Rep. Ayanna Pressley (D-Mass.) wrote in X on Tuesday that she is proud to work alongside McBride and that it was “disappointing to see Republicans pull tricks” by attacking her.
“They should take a page from Rep.-elect McBride's book,” Pressley wrote, “and focus on actually governing.”
House Minority Leader Hakeem Jeffries (D-N.Y.) similarly questioned Republicans' decision to start the next Congress by “bullying” McBride instead of focusing on real issues. “Is this what we are doing?” said.
Rep. Jan Schakowsky (D-Ill.), who has a transgender grandson and has been outspoken against past anti-LGBTQ+ measures, struck a similar note in an interview Thursday, in which she called Republican measures attacking McBride as “absolutely scandalous” and “completely out of character.”
“What a ridiculous approach this is,” he said. “There are needs for many, many Americans who don't have the health care they need, seniors who can't afford their medications. “Those are the things we should get to work on, that I'm sure Sarah would want to get to work on, and this is something out of the ordinary.”
In his own comments, McBride acknowledged what many see as bigotry at the root of Republican actions, but he also tried to reorient the conversation toward doing things for his constituents.

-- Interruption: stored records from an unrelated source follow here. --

-- ==== Sys2Proof/Laws/Fft.lean ====
section
/-! SUPPORT. Lengths of what the FFT engine, the frame encoder and the frame decoder produce, the elements of an FFT
stage, and the profile lookups. -/

namespace Sys2Proof.Machine

/-! ## Profiles -/

theorem lookup_le {p : Nat} (h : p ≤ 3) : lookup p = some p := by simp [lookup, h]

theorem lookup_gt {p : Nat} (h : 3 < p) : lookup p = none := by simp [lookup]; omega

theorem lookup_some {p q : Nat} (h : lookup p = some q) : q = p ∧ p ≤ 3 := by
  unfold lookup at h; split at h
  · simp_all
  · simp at h

theorem lookupDec_le (p : Nat) : (lookupDec p).1 ≤ 3 := by
  unfold lookupDec; split <;> simp [*]

theorem binCount_le (p : Nat) : binCount p ≤ 512 := by
  unfold binCount; split <;> omega

theorem binCount_pos {p : Nat} (h : p ≤ 3) : 160 ≤ binCount p := by
  interval_cases p <;> decide

/-- The totals of R207, computed from the weight table. -/
theorem totalBits_eq {p : Nat} (h : p ≤ 3) : totalBits p = [2404, 4452, 7568, 16384].getD p 0 := by
  interval_cases p <;> decide +kernel

theorem payloadBytes_eq {p : Nat} (h : p ≤ 3) : payloadBytes p = [301, 557, 946, 2048].getD p 0 := by
  rw [payloadBytes, totalBits_eq h]; interval_cases p <;> rfl

theorem frameBytes_eq {p : Nat} (h : p ≤ 3) : frameBytes p = [313, 569, 958, 2060].getD p 0 := by
  rw [frameBytes, payloadBytes_eq h]; interval_cases p <;> rfl

theorem frameBytes_le {p : Nat} (h : p ≤ 3) : frameBytes p ≤ 2060 := by
  rw [frameBytes_eq h]; interval_cases p <;> decide

@[simp] theorem weights_length (p : Nat) : (weights p).length = binCount p := by simp [weights]

/-! ## FFT_CORE -/

@[simp] theorem spectrum_length (m : Memory) : m.spectrum.length = 1024 := by simp [Memory.spectrum]

/-- Element k of the spectrum buffers. -/
theorem spectrum_getD (m : Memory) (k : Nat) (h : k < 1024) :
    m.spectrum.getD k Cpx.zero = { re := Fp.ofBits (m.reAt k), im := Fp.ofBits (m.imAt k) } := by
  have hr := re_getD m k h
  have hi := im_getD m k h
  have lr : k < m.re.length := by simpa using h
  have li : k < m.im.length := by simpa using h
  simp only [List.getD_eq_getElem?_getD, List.getElem?_eq_getElem lr, List.getElem?_eq_getElem li,
    Option.getD_some] at hr hi
  simp [Memory.spectrum, List.getD_eq_getElem?_getD, List.getElem?_zipWith, List.getElem?_eq_getElem lr,
    List.getElem?_eq_getElem li, hr, hi]

@[simp] theorem bitReverse_length (xs : List Cpx) : (bitReverse xs).length = 1024 := by
  simp [bitReverse, Config.fftSize]

@[simp] theorem twiddles_length (st : Cpx) (n : Nat) (w : Cpx) : (twiddles st n w).length = n := by
  induction n generalizing w with
  | zero => rfl
  | succ n ih => simp [twiddles, ih]

theorem groupButterflies_length (t : Tag) (j : Nat) (ws us xs : List Cpx) :
    (groupButterflies t j ws us xs).length = min ws.length (min us.length xs.length) := by
  induction ws generalizing j us xs with
  | nil => simp [groupButterflies]
  | cons w ws ih =>
    cases us with
    | nil => simp [groupButterflies]
    | cons u us =>
      cases xs with
      | nil => simp [groupButterflies]
      | cons x xs => simp [groupButterflies, ih]

theorem group_length (t : Tag) (ws : List Cpx) (half : Nat) (xs : List Cpx) (hw : ws.length = half)
    (hx : xs.length = 2 * half) : (group t ws half xs).length = 2 * half := by
  simp [group, groupButterflies_length, hw, hx]; omega

theorem groups_length (t : Tag) (ws : List Cpx) (half n : Nat) (xs : List Cpx) (hw : ws.length = half)
    (hx : xs.length = 2 * half * n) : (groups t ws half n xs).length = 2 * half * n := by
  induction n generalizing xs with
  | zero => simp [groups]
  | succ n ih =>
    have hx' : xs.length = 2 * half * n + 2 * half := by rw [hx, Nat.mul_succ]
    rw [groups, List.length_append, group_length _ _ _ _ hw (by rw [List.length_take]; omega),
      ih _ (by rw [List.length_drop]; omega), Nat.mul_succ]; omega

theorem stage_length (t : Tag) (inv : Bool) (s : Nat) (xs : List Cpx) (h1 : 1 ≤ s) (h2 : s ≤ 10)
    (hx : xs.length = 1024) : (stage t inv s xs).length = 1024 := by
  have hp : 2 * 2 ^ (s - 1) * 2 ^ (Config.log2N - s) = 1024 := by
    interval_cases s <;> decide
  rw [stage, groups_length _ _ _ _ _ (by simp [stageTwiddles]) (by rw [hx, hp]), hp]

theorem stages_length (t : Tag) (inv : Bool) (s n : Nat) (xs : List Cpx) (h1 : 1 ≤ s) (h2 : s + n ≤ 11)
    (hx : xs.length = 1024) : (stages t inv s n xs).length = 1024 := by
  induction n generalizing s xs with
  | zero => simpa [stages] using hx
  | succ n ih => exact ih (s + 1) _ (by omega) (by omega) (stage_length _ _ _ _ h1 (by omega) hx)

@[simp] theorem fftCore_length (t : Tag) (inv : Bool) (xs : List Cpx) : (fftCore t inv xs).length = 1024 := by
  have h := stages_length (0 :: t) inv 1 10 (bitReverse xs) (by omega) (by omega) (by simp)
  unfold fftCore
  cases inv <;> simpa [Config.log2N] using h

/-! ## Elements of a stage -/

/-- Butterfly `k` of a group takes the elements and the twiddle of its place. -/
theorem groupButterflies_getElem? (t : Tag) (j k : Nat) (ws us xs : List Cpx) (w u x : Cpx) (hw : ws[k]? = some w)
    (hu : us[k]? = some u) (hx : xs[k]? = some x) :
    (groupButterflies t j ws us xs)[k]? = some (butterfly ((j + k) :: t) u x w) := by
  induction ws generalizing j k us xs with
  | nil => simp at hw
  | cons w' ws ih =>
    cases us with
    | nil => simp at hu
    | cons u' us =>
      cases xs with
      | nil => simp at hx
      | cons x' xs =>
        cases k with
        | zero => simp at hw hu hx; subst hw hu hx; simp [groupButterflies]
        | succ k =>
          simp only [List.getElem?_cons_succ] at hw hu hx
          simp only [groupButterflies, List.getElem?_cons_succ]
          rw [ih (j + 1) k us xs hw hu hx]; congr 2; congr 1; omega

/-- The two results of butterfly `j` of group `g` of a stage (42_fft.md R223). -/
theorem groups_getD (t : Tag) (ws : List Cpx) (half n g j : Nat) (xs : List Cpx) (hw : ws.length = half)
    (hx : xs.length = 2 * half * n) (hg : g < n) (hj : j < half) (z : Cpx) :
    let b := butterfly (j :: (n - 1 - g) :: t) (xs.getD (2 * half * g + j) z) (xs.getD (2 * half * g + j + half) z)
      (ws.getD j z)
    (groups t ws half n xs).getD (2 * half * g + j) z = b.1 ∧
      (groups t ws half n xs).getD (2 * half * g + j + half) z = b.2 := by
  induction n generalizing g xs with
  | zero => omega
  | succ n ih =>
    have hx' : xs.length = 2 * half * n + 2 * half := by rw [hx, Nat.mul_succ]
    have hl : (group (n :: t) ws half (xs.take (2 * half))).length = 2 * half :=
      group_length _ _ _ _ hw (by rw [List.length_take]; omega)
    simp only [groups, List.getD_eq_getElem?_getD]
    cases g with
    | zero =>
      have e : (groupButterflies (n :: t) 0 ws ((xs.take (2 * half)).take half) ((xs.take (2 * half)).drop half))[j]? =
          some (butterfly (j :: n :: t) (xs[j]?.getD z) (xs[j + half]?.getD z) (ws[j]?.getD z)) := by
        have h1 : j < xs.length := by omega
        have h2 : j + half < xs.length := by omega
        have h3 : j < ws.length := by omega
        have := groupButterflies_getElem? (n :: t) 0 j ws ((xs.take (2 * half)).take half)
          ((xs.take (2 * half)).drop half) (ws[j]) (xs[j]) (xs[j + half]) (by simp [h3])
          (by rw [List.getElem?_take_of_lt hj, List.getElem?_take_of_lt (by omega)]; simp [h1])
          (by rw [List.getElem?_drop, List.getElem?_take_of_lt (by omega), Nat.add_comm half j]; simp [h2])
        simpa [h1, h2, h3] using this
      have hb : (groupButterflies (n :: t) 0 ws ((xs.take (2 * half)).take half)
          ((xs.take (2 * half)).drop half)).length = half := by
        rw [groupButterflies_length, List.length_take, List.length_take, List.length_drop, List.length_take]; omega
      simp only [Nat.mul_zero, Nat.zero_add, Nat.add_sub_cancel, Nat.sub_zero]
      rw [List.getElem?_append_left (by omega), List.getElem?_append_left (by omega)]
      constructor
      · rw [group, List.getElem?_append_left (by simp [hb, hj]), List.getElem?_map, e]; simp
      · rw [group, List.getElem?_append_right (by simp [hb]), List.getElem?_map]
        simp only [List.length_map, hb, Nat.add_sub_cancel]; rw [e]; simp
    | succ g =>
      have := ih g (xs.drop (2 * half)) (by rw [List.length_drop]; omega) (by omega)
      simp only [List.getD_eq_getElem?_getD, List.getElem?_drop] at this
      have e1 : 2 * half * (g + 1) + j = 2 * half + (2 * half * g + j) := by rw [Nat.mul_succ]; omega
      have e2 : 2 * half * (g + 1) + j + half = 2 * half + (2 * half * g + j + half) := by rw [Nat.mul_succ]; omega
      have e3 : n + 1 - 1 - (g + 1) = n - 1 - g := by omega
      rw [e1, Nat.add_assoc (2 * half) _ half, e3,
        List.getElem?_append_right (by omega), List.getElem?_append_right (by omega), hl,
        Nat.add_sub_cancel_left, Nat.add_sub_cancel_left]
      exact this

/-- The two results of butterfly `j` of the group at `base` of stage `s` (42_fft.md R223). -/
theorem stage_getD (t : Tag) (inv : Bool) (s g j : Nat) (xs : List Cpx) (h1 : 1 ≤ s) (h2 : s ≤ 10)
    (hx : xs.length = 1024) (hg : g < 2 ^ (10 - s)) (hj : j < 2 ^ (s - 1)) (z : Cpx) :
    let b := butterfly (j :: (2 ^ (10 - s) - 1 - g) :: s :: t) (xs.getD (2 ^ s * g + j) z)
      (xs.getD (2 ^ s * g + j + 2 ^ (s - 1)) z) ((stageTwiddles inv s).getD j z)
    (stage t inv s xs).getD (2 ^ s * g + j) z = b.1 ∧
      (stage t inv s xs).getD (2 ^ s * g + j + 2 ^ (s - 1)) z = b.2 := by
  have h2s : 2 ^ s = 2 * 2 ^ (s - 1) := by rw [← Nat.pow_succ', Nat.succ_eq_add_one, Nat.sub_add_cancel h1]
  have hp : 2 * 2 ^ (s - 1) * 2 ^ (10 - s) = 1024 := by interval_cases s <;> decide
  rw [h2s]
  exact groups_getD (s :: t) (stageTwiddles inv s) (2 ^ (s - 1)) (2 ^ (10 - s)) g j xs (by simp [stageTwiddles])
    (by rw [hx, hp]) hg hj z

/-- Each twiddle is the product of the one before and the step (42_fft.md R223). -/
theorem twiddles_getD_succ (step w z : Cpx) (n j : Nat) (h : j + 1 < n) :
    (twiddles step n w).getD (j + 1) z = Cpx.mul [n - 1 - j] ((twiddles step n w).getD j z) step := by
  induction n generalizing w j with
  | zero => omega
  | succ n ih =>
    cases j with
    | zero =>
      cases n with
      | zero => omega
      | succ n => simp [twiddles]
    | succ j =>
      have := ih (Cpx.mul [n] w step) j (by omega)
      simp only [twiddles, List.getD_cons_succ]
      rw [this]; congr 2; omega

/-! ## Frames -/

@[simp] theorem encSpectrum_length (t : Tag) (pcm : List Word) : (encSpectrum t pcm).length = 1024 := by
  simp [encSpectrum]

@[simp] theorem decSpectrum_length (t : Tag) (bins : List Cpx) : (decSpectrum t bins).length = 1024 := by
  simp [decSpectrum]

@[simp] theorem decPcm_length (t : Tag) (xs : List Cpx) : (decPcm t xs).length = xs.length := by simp [decPcm]

@[simp] theorem decBins_length (t : Tag) (sc : Fp) (i : Nat) (ws : List Nat) (stream : List Bool) :
    (decBins t sc i ws stream).1.length = ws.length := by
  induction ws generalizing i stream with
  | nil => rfl
  | cons b ws ih => simp [decBins, ih]

@[simp] theorem encHeader_length (t : Tag) (p : Nat) (m : Fp) (seq : Word) :
    (encHeader t p m seq).length = 12 := by simp [encHeader]

@[simp] theorem encFrame_length {p : Nat} (h : p ≤ 3) (t : Tag) (seq : Word) (xs : List Cpx) :
    (encFrame t p seq xs).length = 4096 := by
  have := frameBytes_le h
  simp only [encFrame, List.length_append, encHeader_length, packBytes_length, List.length_replicate, frameBytes,
    Config.headerSize, Config.fbufBytes] at this ⊢
  omega

theorem hermitian_length {α : Type} (f : α → α) (z : α) (xs : List α) (h1 : 1 ≤ xs.length)
    (h2 : xs.length ≤ 512) : (hermitian f z xs).length = 1024 := by
  simp [hermitian, Config.fftSize]; omega

@[simp] theorem orField_length (m : Memory) (pos n v : Nat) : (orField m pos n v).length = (fieldBytes pos n).2 := by
  simp [orField]

/-- Every byte outside RE and IM is kept when 1024 complex values replace them. -/
theorem byte_writeCpx_outside (m : Memory) (xs : List Cpx) (x : Nat) (hl : xs.length = 1024)
    (h : x < reBase ∨ reBase + 16384 ≤ x) : (m.writeCpx xs).byte x = m.byte x :=
  byte_writeSpectrum_outside m 0 _ _ x (by simp [hl]) (by simp [hl]) h

theorem reAt_writeCpx (m : Memory) (xs : List Cpx) (hl : xs.length = 1024) (k : Nat) (hk : k < 1024) :
    (m.writeCpx xs).reAt k = (xs.getD k Cpx.zero).re.toBits := by
  have : k < xs.length := by omega
  rw [Memory.writeCpx, reAt_writeSpectrum _ _ _ _ _ hk, if_pos (by simp [hl, hk])]
  simp [List.getD_eq_getElem?_getD, List.getElem?_eq_getElem this]

theorem imAt_writeCpx (m : Memory) (xs : List Cpx) (hl : xs.length = 1024) (k : Nat) (hk : k < 1024) :
    (m.writeCpx xs).imAt k = (xs.getD k Cpx.zero).im.toBits := by
  have : k < xs.length := by omega
  rw [Memory.writeCpx, imAt_writeSpectrum _ _ _ _ _ (by simp [hl]), if_pos (by simp [hl, hk])]
  simp [List.getD_eq_getElem?_getD, List.getElem?_eq_getElem this]

end Sys2Proof.Machine
end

“I'm not here to fight over bathrooms. “I'm here to fight for Delawareans and reduce the costs families face,” he said in a statement Wednesday. She said Johnson's rules were an “effort to distract from the real problems facing this country” but that she would not allow them to distract her, even as she follows them.
On Thursday, he made clear that he will work to ensure the Capitol is safe for everyone, including his LGBTQ+ constituents, but he does not plan to allow “a right-wing culture war machine” to turn his identity “into an issue.”
Lisa Goodman, a longtime LGBTQ+ activist in Delaware and friend of McBride, said the representative-elect's family and friends back home “are disappointed that this is how she is greeted by the people who will be her colleagues.”
But they're not worried, Goodman said, because they know McBride is the only one capable of navigating those waters.
“She can handle these attacks and stay focused on what the big picture is, what's important in the big picture, like no one I've ever met,” Goodman said.
Goodman said McBride has a rare talent for winning over people, which will serve him well in the coming months as he gets to know his new colleagues, both Democrats and Republicans.
“She is just a deeply good person, and my hope is that as her Republican colleagues in Congress get to know her, they will see her as a person and not as an unknown member of the trans community who they feel is okay to attack. “Goodman said.
Balint said several Republican House members have told him privately that they support the LGBTQ+ community and do not support divisive policies. He said he hopes McBride's kindness and humanity in the face of such harassment will really rally those Republicans to his side, and perhaps even inspire them to take a stand in his favor.
“It's time for them to finally show some courage,” Balint said. “I ask that you uphold the basic and inherent dignity of all of us here in this building.”
Times staff writer Andrea Castillo in Washington contributed to this report.